_EXERCISE BRIEF_. Give back exactly the lines spanning from the one containing "(R125, R126). -/" to the final line of the records below, and no others.

_Collected data_.
-- ==== Sys2Proof/WellFormed.lean ====
section
/-! DEFINITION. Which commands are well formed: every operand lies in the range that the spec gives its field, its bus or its part. An event that names something outside its range reaches nothing. -/

namespace Sys2Proof

open Sys2Proof.Machine

/-- A list of bytes. -/
def allBytes (l : List Nat) : Bool := l.all (fun b => decide (b < 256))

/-- What a sense meets lies in the 16 sectors and 20 positions of a segment (R125, R126). -/
def Machine.Sensed.wf (x : Sensed) : Bool :=
  x.errs.all (fun e => decide (e.sector < 16) && decide (e.pos < 20)) && x.parity.all (fun e => decide (e.1 < 16) && decide (e.2 < 20))

/-- Symbols of a DRAM line's codeword, of which there are 72 (R383). -/
def allSymbols (l : List SymErr) : Bool := l.all (fun e => decide (e.pos < 72))

/-- An array error names a cache of R328. -/
def Machine.ArrErr.wf (e : ArrErr) : Bool := decide (e.cache < 15)

/-- What a read of the working area meets names symbols of a codeword. -/
def Machine.MemErr.wf (e : MemErr) : Bool := allSymbols e.first && allSymbols e.again

/-- A line asked for lies in its space, and what it meets is well formed. -/
def Machine.LineRead.wf (r : LineRead) : Bool := decide (r.addr < 2 ^ 42) && r.errs.all ArrErr.wf && r.mem.all MemErr.wf

/-- What a start-up step meets names dies, channels, bytes of PNV pages, and senses that exist. -/
def Machine.StepOut.wf (o : StepOut) : Bool :=
  o.lost.all (fun e => decide (e.1 < 2048)) && o.dies.all (fun d => decide (d.die < 40)) && o.channels.all (fun e => decide (e.1 < 4)) &&
    o.verify.all (fun e => decide (e.1 < 2 ^ 30) && e.2.1.wf && e.2.2.wf) && o.probes.all (fun e => decide (e.1.1 < 2) && decide (e.1.2.1 < 16) && decide (e.1.2.2 < 16) && e.2.wf)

_WORKED SOLUTION_.
/-- What a sense meets lies in the 16 sectors and 20 positions of a segment (R125, R126). -/
def Machine.Sensed.wf (x : Sensed) : Bool :=
  x.errs.all (fun e => decide (e.sector < 16) && decide (e.pos < 20)) && x.parity.all (fun e => decide (e.1 < 16) && decide (e.2 < 20))

/-- Symbols of a DRAM line's codeword, of which there are 72 (R383). -/
def allSymbols (l : List SymErr) : Bool := l.all (fun e => decide (e.pos < 72))

/-- An array error names a cache of R328. -/
def Machine.ArrErr.wf (e : ArrErr) : Bool := decide (e.cache < 15)

/-- What a read of the working area meets names symbols of a codeword. -/
def Machine.MemErr.wf (e : MemErr) : Bool := allSymbols e.first && allSymbols e.again

/-- A line asked for lies in its space, and what it meets is well formed. -/
def Machine.LineRead.wf (r : LineRead) : Bool := decide (r.addr < 2 ^ 42) && r.errs.all ArrErr.wf && r.mem.all MemErr.wf

/-- What a start-up step meets names dies, channels, bytes of PNV pages, and senses that exist. -/
def Machine.StepOut.wf (o : StepOut) : Bool :=
  o.lost.all (fun e => decide (e.1 < 2048)) && o.dies.all (fun d => decide (d.die < 40)) && o.channels.all (fun e => decide (e.1 < 4)) &&
    o.verify.all (fun e => decide (e.1 < 2 ^ 30) && e.2.1.wf && e.2.2.wf) && o.probes.all (fun e => decide (e.1.1 < 2) && decide (e.1.2.1 < 16) && decide (e.1.2.2 < 16) && e.2.wf)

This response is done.